Records from a data source:

________________________________________

-- ==== Sys2Proof/Machine/Ops.lean ====
section
/-! DEFINITION. The named operations over the stores, the registers and the tables of the device: sparse bytes, groups,
lines and slices, translation, the violation log, the trail, fault records, stops with their dispatch, the entry of a handler, and
the end of a grid. -/

namespace Sys2Proof.Machine

/-! ## Plain data -/

/-- Entry i of a vector, or a default beyond its end. -/
def look {α : Type} {n : Nat} (v : Vector α n) (i : Nat) (d : α) : α := if h : i < n then v[i] else d

/-- A vector with entry i replaced; unchanged beyond its end. -/
def put {α : Type} {n : Nat} (v : Vector α n) (i : Nat) (x : α) : Vector α n := if h : i < n then v.set i x else v

/-- The byte a sparse store holds at an address; an unlisted address reads 0. Log 10. -/
def Cells.get : Cells → Nat → Byte
  | [], _ => 0
  | (b, v) :: m, a => if b == a then v else Cells.get m a

/-- Remove the entry of an address. -/
def Cells.erase : Cells → Nat → Cells
  | [], _ => []
  | (b, v) :: m, a => if b == a then m else (b, v) :: Cells.erase m a

/-- Put a non-zero byte at an address, keeping addresses rising. -/
def Cells.insert : Cells → Nat → Byte → Cells
  | [], a, x => [(a, x)]
  | (b, v) :: m, a, x =>
    if a < b then (a, x) :: (b, v) :: m else if b == a then (a, x) :: m else (b, v) :: Cells.insert m a x

/-- Write one byte: writing what an unlisted address reads as removes the entry. Log 108. -/
def Cells.set (m : Cells) (a : Nat) (x : Byte) : Cells := if x == 0 then m.erase a else m.insert a x

/-- Write bytes at rising addresses. -/
def Cells.write (m : Cells) (a : Nat) : List Byte → Cells
  | [] => m
  | x :: xs => (m.set a x).write (a + 1) xs

/-- Read n bytes at rising addresses. -/
def Cells.read (m : Cells) (a : Nat) : Nat → List Byte
  | 0 => []
  | n + 1 => m.get a :: m.read (a + 1) n

/-- Discard every entry of a range. -/
def Cells.clear (m : Cells) (lo hi : Nat) : Cells := m.filter fun c => c.1 < lo || hi ≤ c.1

/-- The canonical form of a sparse store: addresses strictly rising, no entry of value 0. Log 108. -/
def Cells.wf : Cells → Bool
  | [] => true
  | [(_, v)] => v != 0
  | (a, v) :: (b, w) :: m => v != 0 && a < b && Cells.wf ((b, w) :: m)

/-- The number that little-endian bytes stand for (R2). -/
def natOfBytes : List Byte → Nat
  | [] => 0
  | b :: bs => b.toNat + 256 * natOfBytes bs

/-- Little-endian bytes of a number (R2). -/
def bytesOf (n w : Nat) : List Byte := leBytes n w

/-- A 64-bit word from bytes. -/
def wordOf (bs : List Byte) : Word := BitVec.ofNat 64 (natOfBytes bs)

/-- Sign-extend the low 8n bits of a word. -/
def signExtendBytes (n : Nat) (w : Word) : Word := (w.setWidth (8 * n)).signExtend 64

/-- Keep the low 8n bits of a word. -/
def zeroExtendBytes (n : Nat) (w : Word) : Word := (w.setWidth (8 * n)).setWidth 64

/-- First element that satisfies a test, or a default. -/
def findD {α : Type} (l : List α) (p : α → Bool) (d : α) : α := (l.find? p).getD d

/-- Replace the elements that satisfy a test. -/
def mapIf {α : Type} (l : List α) (p : α → Bool) (f : α → α) : List α := l.map fun x => if p x then f x else x

/-- Lanes of a mask in ascending order. -/
def lanesOf (m : Mask) : List Nat := (List.range 128).filter fun i => m.getLsbD i

/-- The mask with one lane. -/
def oneLane (i : Nat) : Mask := 1#128 <<< i

/-- The mask of a list of lanes. -/
def maskOf (l : List Nat) : Mask := l.foldl (fun m i => m ||| oneLane i) 0

/-- Number of set bits. -/
def popcount {w : Nat} (v : BitVec w) : Nat := (List.range w).foldl (fun n i => n + (v.getLsbD i).toNat) 0

/-! ## Groups -/

/-- Change the issuing group. -/
def State.mapCur (s : State) (f : Group → Group) : State := { s with cur := f s.cur }

/-- Every group of the device. -/
def State.groups (s : State) : List Group := s.cur :: s.others

/-- The group of a name. -/
def State.group? (s : State) (uid : Nat) : Option Group := s.groups.find? fun g => g.uid == uid

/-- Change the group of a name. -/
def State.mapGroup (s : State) (uid : Nat) (f : Group → Group) : State :=
  { s with
    cur := if s.cur.uid == uid then f s.cur else s.cur
    others := mapIf s.others (fun g => g.uid == uid) f }

/-- Change every group that satisfies a test. -/
def State.mapGroups (s : State) (p : Group → Bool) (f : Group → Group) : State :=
  { s with cur := if p s.cur then f s.cur else s.cur, others := mapIf s.others p f }

/-- Make the group of a name the issuing group; nothing changes when there is none. Log 115. -/
def State.focus (s : State) (uid : Nat) : State :=
  if s.cur.uid == uid then s
  else match s.others.find? fun g => g.uid == uid with
    | none => s
    | some g => { s with cur := g, others := s.cur :: s.others.filter fun h => h.uid != uid }

/-- Run a change of the issuing group's machine with another group in its place; nothing changes when there is none of
the name. Log 4. Log 115. -/
def State.withGroup (s : State) (uid : Nat) (f : State → State) : State :=
  let t := s.focus uid
  if t.cur.uid == uid then (f t).focus s.cur.uid else s

def State.team? (s : State) (id : Nat) : Option Team := s.teams.find? fun t => t.id == id
def State.gang? (s : State) (id : Nat) : Option Gang := s.gangs.find? fun g => g.id == id
def State.grid? (s : State) (id : Nat) : Option Grid := s.grids.find? fun g => g.id == id
def State.ctx? (s : State) (id : Nat) : Option Ctx := s.ctxs.find? fun c => c.id == id

/-- Team, gang, grid and context of a group. -/
def State.teamOf (s : State) (g : Group) : Team := (s.team? g.team).getD .firmware
def State.gangOf (s : State) (g : Group) : Gang := (s.gang? (s.teamOf g).gang).getD .firmware
def State.gridOf (s : State) (g : Group) : Grid := (s.grid? (s.gangOf g).grid).getD .firmware
def State.ctxOf (s : State) (g : Group) : Ctx := (s.ctx? (s.gridOf g).ctx).getD (Ctx.fresh 0 0 0)

def State.mapTeam (s : State) (id : Nat) (f : Team → Team) : State :=
  { s with teams := mapIf s.teams (fun t => t.id == id) f }
def State.mapGang (s : State) (id : Nat) (f : Gang → Gang) : State :=
  { s with gangs := mapIf s.gangs (fun t => t.id == id) f }
def State.mapGrid (s : State) (id : Nat) (f : Grid → Grid) : State :=
  { s with grids := mapIf s.grids (fun t => t.id == id) f }
def State.mapCtx (s : State) (id : Nat) (f : Ctx → Ctx) : State :=
  { s with ctxs := mapIf s.ctxs (fun c => c.id == id) f }

/-- The core state of a physical core. -/
def State.core (s : State) (c : Nat) : CoreState := look s.cores c .reset

def State.mapCore (s : State) (c : Nat) (f : CoreState → CoreState) : State :=
  { s with cores := put s.cores c (f (s.core c)) }

/-- The lanes of the path that has its turn. -/
def State.lmask (s : State) : Mask :=
  match (if s.ps1 then s.cur.l.ps1 else s.cur.l.ps0) with
  | some p => p.mask
  | none => 0

/-- Physical core of a group (R166). -/
def State.coreOf (s : State) (g : Group) : Nat := (s.teamOf g).core

/-- Quadrant of a core (R360). -/
def quadOf (core : Nat) : Nat := core / 48

/-- Cluster of a core (R360). -/
def clusterOf (core : Nat) : Nat := core / 4

/-- Cycles that the clock of a core has counted since reset (R4, R392). -/
def State.cyclesOf (s : State) (core : Nat) : Nat := (look s.doms (quadOf core) (Dom.reset true)).cycles

/-- Port of the issuing group's cluster (R362). -/
def State.myPort (s : State) : Nat := clusterOf (s.coreOf s.cur)

/-- A free value's index, and the state in which it is used (log 2). -/
def State.bump (s : State) : State := { s with fresh := s.fresh + 1 }

/-- TIME as the register shows it (R23). -/
def State.timeWord (s : State) : Word := BitVec.ofNat 64 s.time

/-- A member of a partition's table, for contexts and cores (R377). -/
def State.part (s : State) (p : Nat) : Part := look s.parts p .free

/-- The mode of a context's partition (R381). -/
def State.modeOf (s : State) (c : Ctx) : Byte := (s.part c.part).mode

/-! ## Scalar registers -/

/-- The value of a scalar register field: s0 to s95, hs0 to hs15 (R308), and zero for sz (R10). -/
def SState.get (st : SState) (r : SReg) : Word :=
  if r.toNat < 96 then look st.regs r.toNat 0
  else if r.toNat < 112 then look st.hs (r.toNat - 96) 0
  else 0

/-- Write a scalar register field; a write to sz is discarded (R10). -/
def SState.put (st : SState) (r : SReg) (v : Word) : SState :=
  if r.toNat < 96 then { st with regs := Machine.put st.regs r.toNat v }
  else if r.toNat < 112 then { st with hs := Machine.put st.hs (r.toNat - 96) v }
  else st

/-- Read and write a scalar register of the issuing group. -/
def State.sget (s : State) (r : SReg) : Word := s.cur.s.get r
def State.sput (s : State) (r : SReg) (v : Word) : State := s.mapCur fun g => { g with s := g.s.put r v }

/-- Move the S-PC of the issuing group. -/
def State.setPc (s : State) (pc : Word) : State := s.mapCur fun g => { g with s := { g.s with pc := pc } }

/-- Go on to the instruction after one of n bytes (R73). -/
def State.nextPc (s : State) (n : Nat) : State := s.setPc (s.cur.s.pc + BitVec.ofNat 64 n)

/-! ## What an S-stream waits in, in a handler or under one -/

/-- A wait of the handler's S-stream, or of the user's under it, satisfies a test. -/
def Group.waitsIn (g : Group) (p : SWait → Bool) : Bool := p g.wait || g.handler.any fun h => p h.wait

/-- Change the waits that satisfy a test. -/
def Group.mapWait (g : Group) (p : SWait → Bool) (f : SWait → SWait) : Group :=
  { g with
    wait := if p g.wait then f g.wait else g.wait
    handler := g.handler.map fun h => if p h.wait then { h with wait := f h.wait } else h }

/-- The S-stream goes on at a PC with registers written. -/
def Group.goOn (g : Group) (pc : Word) (ws : List (SReg × Word)) : Group :=
  { g with wait := .none, s := { (ws.foldl (fun st w => st.put w.1 w.2) g.s) with pc := pc } }
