-- ==== Sys2Proof/Machine/Flags.lean ====
section
/-! DEFINITION. The flags of FLAGS (R24), and where each stream leaves the flags it sets (R25, R313). -/

namespace Sys2Proof.Machine

/-- The flag bits (R24). -/
def flagNV : Byte := 0x01
def flagDZ : Byte := 0x02
def flagOF : Byte := 0x04
def flagUF : Byte := 0x08
def flagNX : Byte := 0x10
def flagIO : Byte := 0x20
def flagSA : Byte := 0x40
def flagMX : Byte := 0x80

/-- A flag when a condition holds. -/
def flagIf (c : Bool) (f : Byte) : Byte := if c then f else 0

/-- An S-stream instruction completes and sets flags (R25). Handler instructions set none (R313). Behind an access that
awaits a value the flags stand with the stream state, so that a fault discards them (R194). -/
def Group.setFlags (g : Group) (f : Byte) : Group :=
  if g.handler.isSome then g
  else if g.sWaits then { g with s := { g.s with flags := g.s.flags ||| f } }
  else { g with flags := g.flags ||| f }

/-- Once no access of the S-stream awaits a value, the flags behind it are in FLAGS. -/
def Group.settleFlags (g : Group) : Group :=
  if g.sWaits then g else { g with flags := g.flags ||| g.s.flags, s := { g.s with flags := 0 } }

def State.setFlags (s : State) (f : Byte) : State := s.mapCur fun g => g.setFlags f

end Sys2Proof.Machine
end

________________________________________

- WHAT THE EXERCISE ASKS -
The answer should hold only the lines from the start of the records above through the line containing "def Cells.erase : Cells → Nat → Cells", each set down exactly.

- ANSWER FOR THE TASK -
-- ==== Sys2Proof/Machine/Ops.lean ====
section
/-! DEFINITION. The named operations over the stores, the registers and the tables of the device: sparse bytes, groups,
lines and slices, translation, the violation log, the trail, fault records, stops with their dispatch, the entry of a handler, and
the end of a grid. -/

namespace Sys2Proof.Machine

/-! ## Plain data -/

/-- Entry i of a vector, or a default beyond its end. -/
def look {α : Type} {n : Nat} (v : Vector α n) (i : Nat) (d : α) : α := if h : i < n then v[i] else d

/-- A vector with entry i replaced; unchanged beyond its end. -/
def put {α : Type} {n : Nat} (v : Vector α n) (i : Nat) (x : α) : Vector α n := if h : i < n then v.set i x else v

/-- The byte a sparse store holds at an address; an unlisted address reads 0. Log 10. -/
def Cells.get : Cells → Nat → Byte
  | [], _ => 0
  | (b, v) :: m, a => if b == a then v else Cells.get m a

/-- Remove the entry of an address. -/
def Cells.erase : Cells → Nat → Cells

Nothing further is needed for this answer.